Using these methods, you can find out about the presence of debts for gas, electricity and other resources people need. We must not forget about paying for a landline phone, if you have one. Debts on it are of two types: for long-distance calls and for subscription fees.

FAQ

Do the authorities have the right to take away your only home for debts on housing and communal services?

Even the most persistent defaulter of utility bills will not have his only home taken away. This generally applies to all debts, except mortgage debts (Article 446 of the Code of Civil Procedure).

So don’t be afraid of the seizure of your apartment, but it’s better not to go to court. Housing departments have the right to send warnings and invoices. As a last resort, claim the debt in court if you did not take advantage of the offered opportunity for pre-trial settlement. If you haven’t been offered one yet, immediately go and ask the housing department for payment of the debt in installments. They will give it.

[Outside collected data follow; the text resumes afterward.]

-- ==== Sys2Proof/Laws/State.lean ====
section
/-! SUPPORT. What each named operation of the machine does to each field of State, one lemma per field
per operation, so that no later proof unfolds a record update. -/

-- One theorem at a time: many at once exceed the memory limit of a check.
set_option Elab.async false

namespace Sys2Proof.Machine.State

@[simp] theorem setReg_cfg (s : State) (x : Reg) (b : Byte) : (s.setReg x b).cfg = s.cfg := rfl
@[simp] theorem setReg_i (s : State) (x : Reg) (b : Byte) : (s.setReg x b).i = s.i := rfl
@[simp] theorem setReg_pc (s : State) (x : Reg) (b : Byte) : (s.setReg x b).pc = s.pc := rfl
@[simp] theorem setReg_stack (s : State) (x : Reg) (b : Byte) : (s.setReg x b).stack = s.stack := rfl
@[simp] theorem setReg_sp (s : State) (x : Reg) (b : Byte) : (s.setReg x b).sp = s.sp := rfl
@[simp] theorem setReg_dt (s : State) (x : Reg) (b : Byte) : (s.setReg x b).dt = s.dt := rfl
@[simp] theorem setReg_st (s : State) (x : Reg) (b : Byte) : (s.setReg x b).st = s.st := rfl
@[simp] theorem setReg_mem (s : State) (x : Reg) (b : Byte) : (s.setReg x b).mem = s.mem := rfl
@[simp] theorem setReg_fb (s : State) (x : Reg) (b : Byte) : (s.setReg x b).fb = s.fb := rfl
@[simp] theorem setReg_keys (s : State) (x : Reg) (b : Byte) : (s.setReg x b).keys = s.keys := rfl
@[simp] theorem setReg_prevKeys (s : State) (x : Reg) (b : Byte) : (s.setReg x b).prevKeys = s.prevKeys := rfl
@[simp] theorem setReg_mode (s : State) (x : Reg) (b : Byte) : (s.setReg x b).mode = s.mode := rfl
@[simp] theorem setReg_pendingReg (s : State) (x : Reg) (b : Byte) : (s.setReg x b).pendingReg = s.pendingReg := rfl
@[simp] theorem setReg_stopReason (s : State) (x : Reg) (b : Byte) : (s.setReg x b).stopReason = s.stopReason := rfl
@[simp] theorem setReg_redraw (s : State) (x : Reg) (b : Byte) : (s.setReg x b).redraw = s.redraw := rfl
@[simp] theorem setReg_tone (s : State) (x : Reg) (b : Byte) : (s.setReg x b).tone = s.tone := rfl
@[simp] theorem setReg_diag (s : State) (x : Reg) (b : Byte) : (s.setReg x b).diag = s.diag := rfl
@[simp] theorem setReg_rndIn (s : State) (x : Reg) (b : Byte) : (s.setReg x b).rndIn = s.rndIn := rfl
@[simp] theorem setReg_inputs (s : State) (x : Reg) (b : Byte) : (s.setReg x b).inputs = s.inputs := rfl
@[simp] theorem setReg_freeDrawn (s : State) (x : Reg) (b : Byte) : (s.setReg x b).freeDrawn = s.freeDrawn := rfl

@[simp] theorem setRegFlag_cfg (s : State) (x : Reg) (b : Byte) (f : Bool) : (s.setRegFlag x b f).cfg = s.cfg := rfl
@[simp] theorem setRegFlag_i (s : State) (x : Reg) (b : Byte) (f : Bool) : (s.setRegFlag x b f).i = s.i := rfl
@[simp] theorem setRegFlag_pc (s : State) (x : Reg) (b : Byte) (f : Bool) : (s.setRegFlag x b f).pc = s.pc := rfl
@[simp] theorem setRegFlag_stack (s : State) (x : Reg) (b : Byte) (f : Bool) : (s.setRegFlag x b f).stack = s.stack := rfl
@[simp] theorem setRegFlag_sp (s : State) (x : Reg) (b : Byte) (f : Bool) : (s.setRegFlag x b f).sp = s.sp := rfl
@[simp] theorem setRegFlag_dt (s : State) (x : Reg) (b : Byte) (f : Bool) : (s.setRegFlag x b f).dt = s.dt := rfl
@[simp] theorem setRegFlag_st (s : State) (x : Reg) (b : Byte) (f : Bool) : (s.setRegFlag x b f).st = s.st := rfl
@[simp] theorem setRegFlag_mem (s : State) (x : Reg) (b : Byte) (f : Bool) : (s.setRegFlag x b f).mem = s.mem := rfl
@[simp] theorem setRegFlag_fb (s : State) (x : Reg) (b : Byte) (f : Bool) : (s.setRegFlag x b f).fb = s.fb := rfl
@[simp] theorem setRegFlag_keys (s : State) (x : Reg) (b : Byte) (f : Bool) : (s.setRegFlag x b f).keys = s.keys := rfl
@[simp] theorem setRegFlag_prevKeys (s : State) (x : Reg) (b : Byte) (f : Bool) : (s.setRegFlag x b f).prevKeys = s.prevKeys := rfl
@[simp] theorem setRegFlag_mode (s : State) (x : Reg) (b : Byte) (f : Bool) : (s.setRegFlag x b f).mode = s.mode := rfl
@[simp] theorem setRegFlag_pendingReg (s : State) (x : Reg) (b : Byte) (f : Bool) : (s.setRegFlag x b f).pendingReg = s.pendingReg := rfl
@[simp] theorem setRegFlag_stopReason (s : State) (x : Reg) (b : Byte) (f : Bool) : (s.setRegFlag x b f).stopReason = s.stopReason := rfl
@[simp] theorem setRegFlag_redraw (s : State) (x : Reg) (b : Byte) (f : Bool) : (s.setRegFlag x b f).redraw = s.redraw := rfl
@[simp] theorem setRegFlag_tone (s : State) (x : Reg) (b : Byte) (f : Bool) : (s.setRegFlag x b f).tone = s.tone := rfl
@[simp] theorem setRegFlag_diag (s : State) (x : Reg) (b : Byte) (f : Bool) : (s.setRegFlag x b f).diag = s.diag := rfl
@[simp] theorem setRegFlag_rndIn (s : State) (x : Reg) (b : Byte) (f : Bool) : (s.setRegFlag x b f).rndIn = s.rndIn := rfl
@[simp] theorem setRegFlag_inputs (s : State) (x : Reg) (b : Byte) (f : Bool) : (s.setRegFlag x b f).inputs = s.inputs := rfl
@[simp] theorem setRegFlag_freeDrawn (s : State) (x : Reg) (b : Byte) (f : Bool) : (s.setRegFlag x b f).freeDrawn = s.freeDrawn := rfl

@[simp] theorem putByte_cfg (s : State) (a : Nat) (b : Byte) : (s.putByte a b).cfg = s.cfg := rfl
@[simp] theorem putByte_v (s : State) (a : Nat) (b : Byte) : (s.putByte a b).v = s.v := rfl
@[simp] theorem putByte_i (s : State) (a : Nat) (b : Byte) : (s.putByte a b).i = s.i := rfl
@[simp] theorem putByte_pc (s : State) (a : Nat) (b : Byte) : (s.putByte a b).pc = s.pc := rfl
@[simp] theorem putByte_stack (s : State) (a : Nat) (b : Byte) : (s.putByte a b).stack = s.stack := rfl
@[simp] theorem putByte_sp (s : State) (a : Nat) (b : Byte) : (s.putByte a b).sp = s.sp := rfl
@[simp] theorem putByte_dt (s : State) (a : Nat) (b : Byte) : (s.putByte a b).dt = s.dt := rfl
@[simp] theorem putByte_st (s : State) (a : Nat) (b : Byte) : (s.putByte a b).st = s.st := rfl
@[simp] theorem putByte_mem (s : State) (a : Nat) (b : Byte) :
    (s.putByte a b).mem = Memory.write s.cfg s.mem a b := rfl
@[simp] theorem putByte_fb (s : State) (a : Nat) (b : Byte) : (s.putByte a b).fb = s.fb := rfl
@[simp] theorem putByte_keys (s : State) (a : Nat) (b : Byte) : (s.putByte a b).keys = s.keys := rfl
@[simp] theorem putByte_prevKeys (s : State) (a : Nat) (b : Byte) : (s.putByte a b).prevKeys = s.prevKeys := rfl
@[simp] theorem putByte_mode (s : State) (a : Nat) (b : Byte) : (s.putByte a b).mode = s.mode := rfl
@[simp] theorem putByte_pendingReg (s : State) (a : Nat) (b : Byte) : (s.putByte a b).pendingReg = s.pendingReg := rfl
@[simp] theorem putByte_stopReason (s : State) (a : Nat) (b : Byte) : (s.putByte a b).stopReason = s.stopReason := rfl
@[simp] theorem putByte_redraw (s : State) (a : Nat) (b : Byte) : (s.putByte a b).redraw = s.redraw := rfl
@[simp] theorem putByte_tone (s : State) (a : Nat) (b : Byte) : (s.putByte a b).tone = s.tone := rfl
@[simp] theorem putByte_diag (s : State) (a : Nat) (b : Byte) : (s.putByte a b).diag = s.diag := rfl
@[simp] theorem putByte_rndIn (s : State) (a : Nat) (b : Byte) : (s.putByte a b).rndIn = s.rndIn := rfl
@[simp] theorem putByte_inputs (s : State) (a : Nat) (b : Byte) : (s.putByte a b).inputs = s.inputs := rfl
@[simp] theorem putByte_freeDrawn (s : State) (a : Nat) (b : Byte) : (s.putByte a b).freeDrawn = s.freeDrawn := rfl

A neighbor in the dorm does not pay for utilities, drinks, and rows. Is it possible to get him evicted?

If a person living in social housing does not want to pay for it, the municipality has the right to file a lawsuit against him in court to collect debts, and in special cases, to expel him with the provision of another, unsatisfactory option.

If your neighbor also violates your legitimate interests, you, for your part, have the right to contact the administration and point out his antisocial behavior. Let the municipality figure out what to do with it.

Checking an apartment for debt before purchasing

The presence of debt for housing and communal services does not in any way affect the possibility of concluding a real estate purchase and sale agreement. The only exception is when the apartment has been seized due to debt, or the seller is in the process of declaring financial insolvency.

To check an apartment for debts, you must request one of the following documents from the seller:

  • an extract from a financial and personal account;
  • a certificate of the presence/absence of debt for utilities from the Criminal Code;
  • single housing document.

These documents can be obtained from the management company, OERITs or requested from the MFC. The buyer himself will not be able to count on requesting this documentation, since by law it is provided only to persons registered in the apartment.

Also, before concluding a transaction, the buyer should check whether there is a lien on the property. This type of encumbrance imposes restrictions on transactions for the purchase and sale of real estate. Therefore, the buyer should request an extract from the Unified State Register confirming the absence of encumbrances. It is provided to all interested parties upon application.

To check whether bankruptcy proceedings are underway against the seller, you can try searching for it in the Federal Register database. Information about all cases is published here in the public domain.